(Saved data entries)
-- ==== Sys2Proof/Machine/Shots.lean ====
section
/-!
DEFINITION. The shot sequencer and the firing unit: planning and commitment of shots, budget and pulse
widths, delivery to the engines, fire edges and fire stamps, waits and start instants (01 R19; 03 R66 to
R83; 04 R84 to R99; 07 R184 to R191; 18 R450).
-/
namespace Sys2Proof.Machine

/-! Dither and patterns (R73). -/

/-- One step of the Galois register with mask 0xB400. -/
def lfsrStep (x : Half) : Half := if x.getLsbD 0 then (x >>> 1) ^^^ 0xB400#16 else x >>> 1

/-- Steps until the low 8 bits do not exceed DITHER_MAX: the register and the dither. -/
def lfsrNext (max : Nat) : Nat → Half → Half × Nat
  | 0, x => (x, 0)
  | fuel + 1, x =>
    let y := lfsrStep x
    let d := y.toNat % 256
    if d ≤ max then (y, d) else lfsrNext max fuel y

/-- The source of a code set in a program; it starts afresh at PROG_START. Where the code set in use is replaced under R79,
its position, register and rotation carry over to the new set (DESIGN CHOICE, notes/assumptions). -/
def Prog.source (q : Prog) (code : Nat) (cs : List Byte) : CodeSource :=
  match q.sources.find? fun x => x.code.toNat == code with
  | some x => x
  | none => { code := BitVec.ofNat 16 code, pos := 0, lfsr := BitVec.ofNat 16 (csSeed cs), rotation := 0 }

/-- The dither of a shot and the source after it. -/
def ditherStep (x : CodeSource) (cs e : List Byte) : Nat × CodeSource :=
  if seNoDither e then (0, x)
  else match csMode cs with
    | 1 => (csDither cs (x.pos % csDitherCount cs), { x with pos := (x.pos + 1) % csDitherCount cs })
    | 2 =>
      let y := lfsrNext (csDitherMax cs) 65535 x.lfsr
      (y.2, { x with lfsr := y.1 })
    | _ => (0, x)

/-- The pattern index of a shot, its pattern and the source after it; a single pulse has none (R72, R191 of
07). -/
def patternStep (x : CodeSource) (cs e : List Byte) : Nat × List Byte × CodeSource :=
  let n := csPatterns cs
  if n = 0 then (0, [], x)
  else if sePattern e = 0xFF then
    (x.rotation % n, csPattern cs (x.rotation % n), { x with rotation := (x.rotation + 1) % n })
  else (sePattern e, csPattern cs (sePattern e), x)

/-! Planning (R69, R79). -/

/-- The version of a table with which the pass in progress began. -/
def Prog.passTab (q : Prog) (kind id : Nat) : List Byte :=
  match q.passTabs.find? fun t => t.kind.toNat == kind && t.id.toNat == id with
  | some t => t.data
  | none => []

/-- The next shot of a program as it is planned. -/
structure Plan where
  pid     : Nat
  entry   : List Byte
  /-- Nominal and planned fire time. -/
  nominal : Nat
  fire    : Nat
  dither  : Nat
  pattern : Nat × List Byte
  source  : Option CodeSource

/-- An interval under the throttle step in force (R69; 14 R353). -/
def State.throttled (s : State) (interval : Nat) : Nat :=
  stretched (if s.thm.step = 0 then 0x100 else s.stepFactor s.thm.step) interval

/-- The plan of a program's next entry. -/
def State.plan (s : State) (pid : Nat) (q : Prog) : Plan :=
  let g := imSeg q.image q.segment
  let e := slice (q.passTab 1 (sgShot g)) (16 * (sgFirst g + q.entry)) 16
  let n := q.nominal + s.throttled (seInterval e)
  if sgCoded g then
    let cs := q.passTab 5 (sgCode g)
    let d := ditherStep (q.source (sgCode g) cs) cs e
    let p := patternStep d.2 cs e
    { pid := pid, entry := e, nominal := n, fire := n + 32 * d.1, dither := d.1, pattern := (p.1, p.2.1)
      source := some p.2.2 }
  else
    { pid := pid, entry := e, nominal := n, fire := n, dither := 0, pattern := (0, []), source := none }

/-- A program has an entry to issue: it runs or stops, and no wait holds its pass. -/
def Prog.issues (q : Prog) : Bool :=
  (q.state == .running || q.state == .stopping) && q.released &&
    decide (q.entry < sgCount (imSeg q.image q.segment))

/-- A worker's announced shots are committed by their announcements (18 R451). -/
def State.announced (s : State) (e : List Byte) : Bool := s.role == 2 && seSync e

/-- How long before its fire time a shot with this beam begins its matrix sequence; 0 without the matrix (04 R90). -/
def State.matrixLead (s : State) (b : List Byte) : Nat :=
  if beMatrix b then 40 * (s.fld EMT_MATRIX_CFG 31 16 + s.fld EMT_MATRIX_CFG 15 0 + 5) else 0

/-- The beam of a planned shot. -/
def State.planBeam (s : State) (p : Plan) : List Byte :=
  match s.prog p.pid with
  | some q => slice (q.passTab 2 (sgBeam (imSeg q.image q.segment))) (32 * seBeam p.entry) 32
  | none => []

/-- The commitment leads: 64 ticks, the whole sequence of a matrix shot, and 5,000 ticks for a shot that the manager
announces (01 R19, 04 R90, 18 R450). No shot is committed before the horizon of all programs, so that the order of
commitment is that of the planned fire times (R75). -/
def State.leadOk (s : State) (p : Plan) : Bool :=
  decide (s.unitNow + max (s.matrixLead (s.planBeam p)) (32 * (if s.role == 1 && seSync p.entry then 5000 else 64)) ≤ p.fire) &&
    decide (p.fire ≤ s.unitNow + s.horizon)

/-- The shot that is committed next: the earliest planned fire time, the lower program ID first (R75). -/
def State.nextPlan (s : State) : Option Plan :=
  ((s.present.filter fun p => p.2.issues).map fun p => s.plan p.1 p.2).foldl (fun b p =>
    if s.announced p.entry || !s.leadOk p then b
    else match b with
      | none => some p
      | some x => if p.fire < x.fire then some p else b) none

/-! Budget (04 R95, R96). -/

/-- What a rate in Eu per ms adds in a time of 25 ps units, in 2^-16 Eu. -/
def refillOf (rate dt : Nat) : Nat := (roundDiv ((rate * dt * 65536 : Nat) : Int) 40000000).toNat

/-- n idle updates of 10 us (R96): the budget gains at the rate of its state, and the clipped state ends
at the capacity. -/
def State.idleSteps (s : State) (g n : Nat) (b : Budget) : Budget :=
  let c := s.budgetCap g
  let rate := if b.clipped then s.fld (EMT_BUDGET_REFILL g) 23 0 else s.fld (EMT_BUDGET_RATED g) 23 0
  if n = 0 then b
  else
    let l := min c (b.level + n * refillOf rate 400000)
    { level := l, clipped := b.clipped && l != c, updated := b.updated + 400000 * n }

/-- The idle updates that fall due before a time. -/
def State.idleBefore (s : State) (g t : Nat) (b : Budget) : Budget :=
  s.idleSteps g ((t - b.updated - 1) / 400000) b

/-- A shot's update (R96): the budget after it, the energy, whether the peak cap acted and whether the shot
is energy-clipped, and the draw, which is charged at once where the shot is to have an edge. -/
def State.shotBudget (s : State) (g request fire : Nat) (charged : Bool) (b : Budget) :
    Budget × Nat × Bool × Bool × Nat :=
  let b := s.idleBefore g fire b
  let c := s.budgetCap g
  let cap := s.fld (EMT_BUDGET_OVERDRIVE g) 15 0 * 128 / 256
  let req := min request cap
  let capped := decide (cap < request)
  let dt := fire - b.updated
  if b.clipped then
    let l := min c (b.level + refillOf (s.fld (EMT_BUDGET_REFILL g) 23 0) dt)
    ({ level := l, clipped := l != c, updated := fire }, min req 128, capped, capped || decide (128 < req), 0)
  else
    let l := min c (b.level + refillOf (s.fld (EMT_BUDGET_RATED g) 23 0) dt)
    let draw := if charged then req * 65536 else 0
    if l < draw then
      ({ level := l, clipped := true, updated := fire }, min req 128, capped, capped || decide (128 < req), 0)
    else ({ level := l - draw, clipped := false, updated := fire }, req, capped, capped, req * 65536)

#### [Directions for this task]
When a line in the data contains the string "kind", copy that line.

#### [Exercise answer]
def Prog.passTab (q : Prog) (kind id : Nat) : List Byte :=
  match q.passTabs.find? fun t => t.kind.toNat == kind && t.id.toNat == id with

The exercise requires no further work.